(Dataset records)
/-- ALT_QUEUE. -/
def altQueue (rq : ReqId) (s : State) : State :=
  s.serve rq 0x0904 fun _ b t => sized 0 b t fun t =>
    (t, rspOk (t.demands.flatMap fun d => leBytes 4 d.head ++ leBytes 4 d.zone ++ leBytes 4 d.dcls))

/-! ## Services and peers (R326, R338 to R342) -/

/-- DEFAULTS_SET. -/
def defaultsSet (rq : ReqId) (s : State) : State :=
  s.serve rq 0x0A00 fun _ b t => sized 4 b t fun t =>
    if 16 ≤ fieldAt b 0 4 then (t, rsp 0x0009) else (t.put V.svcDef (fieldAt b 0 4), rsp 0)

/-- DEFAULTS_GET. -/
def defaultsGet (rq : ReqId) (s : State) : State :=
  s.serve rq 0x0A01 fun _ b t => sized 0 b t fun t => (t, rspOk (leBytes 4 (t.get V.svcDef)))

/-- GROUP_SET: stored while `ACT` is 0, judged at the activation (R349, R378). -/
def groupSet (rq : ReqId) (s : State) : State :=
  s.serve rq 0x0A02 fun _ b t => sized 128 b t fun t =>
    if t.on R.PWK_CTL_ACT then (t, rsp 0x000A) else ({ t with group := putBytes [] 0 b }, rsp 0)

/-- The leader: of the members heard, the one with the lowest serial number (R341). -/
def State.leaderSerial (s : State) : List Byte :=
  match (s.members.filter fun p => p.heard || decide (p.serial = serial)).map (fun (p : Peer) => p.serial) with
  | [] => List.replicate 20 (Config.padByte 1)
  | x :: l => l.foldl (fun m y => if beNat y < beNat m then y else m) x

/-- GROUP_STATUS. -/
def groupStatus (rq : ReqId) (s : State) : State :=
  s.serve rq 0x0A03 fun _ b t => sized 0 b t fun t =>
    (t, rspOk (leBytes 4 (t.get V.pwkEpoch) ++ t.leaderSerial ++ leBytes 1 t.members.length ++ t.members.flatMap fun p => p.serial))

/-- The sender of a mailbox has authenticated as a member of the group (R339). -/
def State.fromMember (s : State) (mb : Nat) : Bool :=
  decide (s.get (R.TKB_MB_OWNER mb) = 3) && ((s.ctrl (s.get (R.TKB_MB_ID mb))).map (·.member)).getD false

/-- PEER_HELLO: a member's identity and capabilities are noted, and this drive's own answered (R340). -/
def peerHello (rq : ReqId) (s : State) : State :=
  s.serve rq 0x0A04 fun r b t =>
    if !t.fromMember r.mb then (t, rsp 0x0007)
    else match Config.helloRead b with
      | none => (t, rsp 0x0009)
      | some x =>
        let same := decide (x.1 = getBytes t.group 0 16)
        let upd (p : Peer) : Peer :=
          if p.serial = x.2.1 then
            { p with epoch := x.2.2.1, kMax := x.2.2.2.1, mMax := x.2.2.2.2.1, fMax := x.2.2.2.2.2, heard := true,
                     cntlid := t.get (R.TKB_MB_ID r.mb) }
          else p
        let u := if same then State.showGroup { t with members := t.members.map upd } else t
        (u, rspOk (Config.helloForm (getBytes t.group 0 16) serial (t.get V.pwkEpoch) 28 4 4))

/-- ADOPT: the rebuild of a lost coordinator's index starts (R342). -/
def adoptCmd (rq : ReqId) (s : State) : State :=
  s.serve rq 0x0A05 fun _ b t => sized 20 b t fun t =>
    if !t.on R.PWK_CTL_ACT then (t, rsp 0x000A)
    else if t.peerAdopt.contains b then (t, rsp 0x000F)
    else ({ t with peerAdopt := t.peerAdopt ++ [b] }, rsp 0)

/-! ## Notification (R363 to R369) -/

/-- SRC_ROUTE; a host agent names its own agent alone (R369). -/
def srcRoute (rq : ReqId) (s : State) : State :=
  s.serve rq 0x0C00 fun r b t => sized 8 b t fun t =>
    let i := fieldAt b 0 2
    let ag := fieldAt b 2 1
    if 512 ≤ i ∨ 64 ≤ ag ∨ 64 ≤ fieldAt b 3 1 ∨ 1 < fieldAt b 4 1 ∨ fieldAt b 5 3 ≠ 0 ∨ (10 ≤ r.mb ∧ ag ≠ r.mb) then (t, rsp 0x0009)
    else stRsp (t.srcWrite i ag (fieldAt b 3 1) (decide (fieldAt b 4 1 = 1)) r.auth)

/-- SRC_READ. -/
def srcRead (rq : ReqId) (s : State) : State :=
  s.serve rq 0x0C01 fun _ b t => sized 2 b t fun t =>
    if 512 ≤ fieldAt b 0 2 then (t, rsp 0x0009) else (t, rspOk (leBytes 4 (t.srcEntry (fieldAt b 0 2))))

/-- DOORBELL. -/
def doorbellCmd (rq : ReqId) (s : State) : State :=
  s.serve rq 0x0C02 fun _ b t => sized 1 b t fun t =>
    if 64 ≤ fieldAt b 0 1 then (t, rsp 0x0009) else (t.fire (fieldAt b 0 1) 1 none, rsp 0)

/-- SOFT_SOURCE. -/
def softSourceCmd (rq : ReqId) (s : State) : State :=
  s.serve rq 0x0C03 fun _ b t => sized 2 b t fun t =>
    if 16 ≤ fieldAt b 0 1 ∨ 1 < fieldAt b 1 1 then (t, rsp 0x0009)
    else (t.softSource (fieldAt b 0 1) (decide (fieldAt b 1 1 = 1)), rsp 0)

/-- BANK_CLAIM. -/
def bankClaim (rq : ReqId) (s : State) : State :=
  s.serve rq 0x0C04 fun r b t => sized 8 b t fun t =>
    ((t.claimMask r.mb 0 (fieldAt b 0 4)).claimMask r.mb 32 (fieldAt b 4 4), rsp 0)

/-- BANK_DONE. -/
def bankDone (rq : ReqId) (s : State) : State :=
  s.serve rq 0x0C05 fun r b t => sized 8 b t fun t =>
    ((t.doneMask r.mb 0 (fieldAt b 0 4)).doneMask r.mb 32 (fieldAt b 4 4), rsp 0)

/-! ## Commands -/

/-- Meaning of IDENTIFY (R378). -/
def execIdentify (rq : ReqId) (s : State) : Host.Outcome State Fault Refusal :=
  .next (identifyCmd rq s)

/-- Meaning of GET_NONCE (R358). -/
def execGetNonce (rq : ReqId) (nonce : BitVec 256) (s : State) : Host.Outcome State Fault Refusal :=
  .next (getNonce rq nonce s)

/-- Meaning of INVENTORY (R379). -/
def execInventory (rq : ReqId) (s : State) : Host.Outcome State Fault Refusal :=
  .next (inventoryCmd rq s)

/-- Meaning of COUNTERS (R378). -/
def execCounters (rq : ReqId) (s : State) : Host.Outcome State Fault Refusal :=
  .next (countersCmd rq s)

/-- Meaning of CLEAR_XTAL (R378). -/
def execClearXtal (rq : ReqId) (s : State) : Host.Outcome State Fault Refusal :=
  .next (clearXtal rq s)

/-- Meaning of OPTION_READ (R378). -/
def execOptionRead (rq : ReqId) (s : State) : Host.Outcome State Fault Refusal :=
  .next (optionRead rq s)

/-- Meaning of OPTION_WRITE (R416). -/
def execOptionWrite (rq : ReqId) (ok1 ok2 : Bool) (s : State) : Host.Outcome State Fault Refusal :=
  .next (optionWrite rq ok1 ok2 s)

/-- Meaning of KEY_REGISTER (R377). -/
def execKeyRegister (rq : ReqId) (ok1 ok2 : Bool) (s : State) : Host.Outcome State Fault Refusal :=
  .next (keyRegister rq ok1 ok2 s)

/-- Meaning of SET_BUDGET (R387). -/
def execSetBudget (rq : ReqId) (s : State) : Host.Outcome State Fault Refusal :=
  .next (setBudgetCmd rq s)

/-- Meaning of GET_BUDGET (R387). -/
def execGetBudget (rq : ReqId) (s : State) : Host.Outcome State Fault Refusal :=
  .next (getBudgetCmd rq s)

/-- Meaning of SPIN_SLOT (R388). -/
def execSpinSlot (rq : ReqId) (s : State) : Host.Outcome State Fault Refusal :=
  .next (spinSlot rq s)

/-- Meaning of SPIN_STATUS (R388). -/
def execSpinStatus (rq : ReqId) (s : State) : Host.Outcome State Fault Refusal :=
  .next (spinStatus rq s)

/-- Meaning of THERMAL_READ (R378). -/
def execThermalRead (rq : ReqId) (s : State) : Host.Outcome State Fault Refusal :=
  .next (thermalRead rq s)
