-- ==== Sys2Proof/Machine/Dispatch.lean ====
section
/-!
DEFINITION. Which meaning each command has: one arm per row of the opcode table.
-/

namespace Sys2Proof.Machine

WHAT THE EXERCISE ASKS —
The lines in the records above that include the word "getBytes" must be copied out.

EXERCISE RESPONSE —
        let same := decide (x.1 = getBytes t.group 0 16)
        (u, rspOk (Config.helloForm (getBytes t.group 0 16) serial (t.get V.pwkEpoch) 28 4 4))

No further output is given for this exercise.